Reputation: 484
I have a pandas data frame of strings as given below.
import pandas as pd
import numpy as np
df = pd.DataFrame(np.random.randint(97,123,size=(3, 4), dtype=np.uint8).view('S1'), columns=list('ABCD'))
df
Out:
A B C D
0 q g v f
1 l m u u
2 r r j w
I also have a list of column names.
col_list = [['A'], ['A', 'B'], ['A', 'B', 'C']]
I want to slice df
and apply an operation as follows:
df[col_list[1]].values.sum(axis=1)
Out:
array(['qg', 'lm', 'rr'], dtype=object)
Similarly, I need to do this operation for all items in col_list
. I can do this in a for loop, but that will be slow with a large list. Is there any way to vectorize this, so that I can pass col_list
as a numpy array and the result is a numpy 2D array of shape (len(col_list), len(df.index))
.
Point is, it needs to be fast for a large list.
Upvotes: 2
Views: 291
Reputation: 29742
Using numpy
with r_
, cumsum
, and hsplit
:
import numpy as np
arr_list = np.hsplit(df.loc[:, np.r_[[i for l in col_list for i in l]]].values,
np.cumsum(list(map(len, col_list))))
res1 = list(map(lambda x:np.sum(x, 1), arr_list))[:-1]

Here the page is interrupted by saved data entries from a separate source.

-- ==== Sys2Proof/Machine/Dispatch.lean ====
section
/-! DEFINITION. The meaning of each operation: one arm per row of spec/opcode_table.json. -/

namespace Sys2Proof.Machine

def exec (i : Instr) (s : State) : Host.Outcome State Fault Refusal :=
  match i with
  | .ingest dg => Sys2Proof.Machine.execIngest dg s
  | .tqPush fr => Sys2Proof.Machine.execTqPush fr s
  | .tqPop => Sys2Proof.Machine.execTqPop s
  | .tqLen => Sys2Proof.Machine.execTqLen s
  | .tqClear => Sys2Proof.Machine.execTqClear s
  | .recProcess => Sys2Proof.Machine.execRecProcess s
  | .fecRecover fr m => Sys2Proof.Machine.execFecRecover fr m s
  | .metaValidate fr => Sys2Proof.Machine.execMetaValidate fr s
  | .jbPush e => Sys2Proof.Machine.execJbPush e s
  | .readSampleRx => Sys2Proof.Machine.execReadSampleRx s
  | .readSampleTx => Sys2Proof.Machine.execReadSampleTx s
  | .regRead addr => Sys2Proof.Machine.execRegRead addr s
  | .regWrite addr data => Sys2Proof.Machine.execRegWrite addr data s
  | .start => Sys2Proof.Machine.execStart s
  | .stop => Sys2Proof.Machine.execStop s
  | .clearCounters => Sys2Proof.Machine.execClearCounters s
  | .reset => Sys2Proof.Machine.execReset s

end Sys2Proof.Machine
end

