/-- 10_state.md R40, with 20_memory.md section 4 (R53): the value each of the thirteen telemetry registers
holds now, and that a read returns it or one the register has held since the previous read of it, the
present one where no draw says otherwise; the read restarts that history, and nothing of the block
changes (the history and the draws are log 8). -/
def Obligations.TelemetryReadsAreAdmitted : Prop :=
  ∀ (s : State) (addr : Byte) (now : Word), s.telSeen.length = 13 →
    (let cached := fun f : MetaDataFEC → Word => (s.cachedMeta.map f).getD 0#32
     (addr = 0x20#8 ∧ now = s.cfgJbDepth) ∨
     (addr = 0x24#8 ∧ now = BitVec.ofNat 32 s.jb.length) ∨
     (addr = 0x28#8 ∧ now = s.readSamplesCount) ∨
     (addr = 0x2C#8 ∧ now = s.correctableErrors) ∨
     (addr = 0x30#8 ∧ now = s.uncorrectableErrors) ∨
     (addr = 0x34#8 ∧ now = cached fun m => m.centerFrequency.extractLsb' 0 32) ∨
     (addr = 0x38#8 ∧ now = cached fun m => m.centerFrequency.extractLsb' 32 32) ∨
     (addr = 0x3C#8 ∧ now = cached fun m => m.sampleRate) ∨
     (addr = 0x40#8 ∧ now = s.malformedCount) ∨
     (addr = 0x44#8 ∧ now = BitVec.ofNat 32 s.tq.length) ∨
     (addr = 0x48#8 ∧ now = s.tqDropCount) ∨
     (addr = 0x4C#8 ∧ now = s.jbDropCount) ∨
     (addr = 0x50#8 ∧
       now = cached fun m => m.nbFECBlocks ++ m.nbOriginalBlocks ++ m.sampleBits ++ m.sampleBytesRaw)) →
    let n := (addr.toNat - 0x20) / 4
    (∀ r, telemetryIndex r = n → registerAt addr = .telemetry r ∧ telemetryNow s r = now) ∧
    ∃ w, exec (.regRead addr) s = .next { s with
        outputs := s.outputs ++ [.word w]
        telSeen := s.telSeen.set n [now]
        telDraws := s.telDraws.tail } ∧
      (w = now ∨ w ∈ s.telSeen.getD n []) ∧
      (s.telDraws = [] → w = now)

/-- 20_memory.md section 4 (R53; log 8): after every performed operation the present value of each telemetry
register is in its history, and no value leaves a history but by a read of that register. -/
def Obligations.TelemetryHistoryKeepsPace : Prop :=
  ∀ (s t : State) (i : Instr), exec i s = .next t → s.telSeen.length = 13 →
    (observe t).telSeen.length = 13 ∧
    ∀ r, telemetryNow (observe t) r ∈ (observe t).telSeen.getD (telemetryIndex r) [] ∧
      ((∀ addr, i = .regRead addr → registerAt addr ≠ .telemetry r) →
        ∀ w ∈ s.telSeen.getD (telemetryIndex r) [], w ∈ (observe t).telSeen.getD (telemetryIndex r) [])

/-- R41, R48: a reserved, misaligned or too high offset reads 0, and a write there changes nothing. -/
def Obligations.ReservedOffsetsReadZeroAndIgnoreWrites : Prop :=
  ∀ (s : State) (addr : Byte) (data : Word), addr.toNat % 4 ≠ 0 ∨ 0x54 ≤ addr.toNat →
    exec (.regRead addr) s = .next { s with outputs := s.outputs ++ [.word 0#32] } ∧
    exec (.regWrite addr data) s = .next s

/-- R39: PARAM_K and PARAM_BLOCK_BYTES ignore writes and read the parameters untruncated; STATUS and the
telemetry registers ignore writes too (10_state.md R36, R40). -/
def Obligations.ReadOnlyRegistersIgnoreWrites : Prop :=
  ∀ (s : State) (addr : Byte) (data : Word),
    (addr = 0x04#8 ∨ addr = 0x18#8 ∨ addr = 0x1C#8 ∨ (0x20 ≤ addr.toNat ∧ addr.toNat ≤ 0x50)) →
    exec (.regWrite addr data) s = .next s ∧
    (∃ w, exec (.regRead 0x18#8) s = .next { s with outputs := s.outputs ++ [.word w] } ∧
      w.toNat = s.cfg.k) ∧
    ∃ w, exec (.regRead 0x1C#8) s = .next { s with outputs := s.outputs ++ [.word w] } ∧
      w.toNat = s.cfg.blockBytes

/-- R35: a write of CTRL starts when stopped and RUN is 1, stops when running and RUN is 0, and then clears
the counters when CLR_CNT is 1; its other bits are ignored and it reads back RUN only. -/
def Obligations.CtrlWriteStartsStopsAndClears : Prop :=
  ∀ (s : State) (data : Word),
    ∃ t u, exec (.regWrite 0x00#8 data) s = .next u ∧
      (data.getLsbD 0 = true → s.run = false → exec .start s = .next t) ∧
      (data.getLsbD 0 = false → s.run = true → exec .stop s = .next t) ∧
      (data.getLsbD 0 = s.run → t = s) ∧
      (data.getLsbD 1 = true → exec .clearCounters t = .next u) ∧
      (data.getLsbD 1 = false → u = t) ∧
      u.run = data.getLsbD 0 ∧
      exec (.regRead 0x00#8) u =
        .next { u with outputs := u.outputs ++ [.word (if data.getLsbD 0 then 1#32 else 0#32)] }

/-- 10_state.md R37: a write of EVT_STATUS clears the event bits written as 1 and no other; a write of
EVT_ENABLE takes bits 9:0; neither changes anything else. -/
def Obligations.EventRegisterWrites : Prop :=
  ∀ (s : State) (data : Word),
    (∃ w, exec (.regWrite 0x08#8 data) s = .next { s with evtStatus := w } ∧
      ∀ n, w.getLsbD n = (s.evtStatus.getLsbD n && !(decide (n < 10) && data.getLsbD n))) ∧
    ∃ w, exec (.regWrite 0x0C#8 data) s = .next { s with evtEnable := w } ∧
      ∀ n, w.getLsbD n = (decide (n < 10) && data.getLsbD n)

is about 60x faster than normal loop, in case col_list
has 3000 lists:
col_list = [['A'], ['A', 'B'], ['A', 'B', 'C']] * 1000
numpy
:
%%timeit
arr_list = np.hsplit(df.loc[:, np.r_[[i for l in col_list for i in l]]].values,
np.cumsum(list(map(len, col_list))))
res1 = list(map(lambda x:np.sum(x, 1), arr_list))[:-1]
# 24.3 ms ± 3.36 ms per loop (mean ± std. dev. of 7 runs, 10 loops each)
for
loop:
%%timeit
for l in col_list:
df[l].values.sum(axis=1)
# 1.53 s ± 62.7 ms per loop (mean ± std. dev. of 7 runs, 1 loop each)
Validation:
all(all(i == j) for i,j in zip(res1, res2))
# True
Upvotes: 2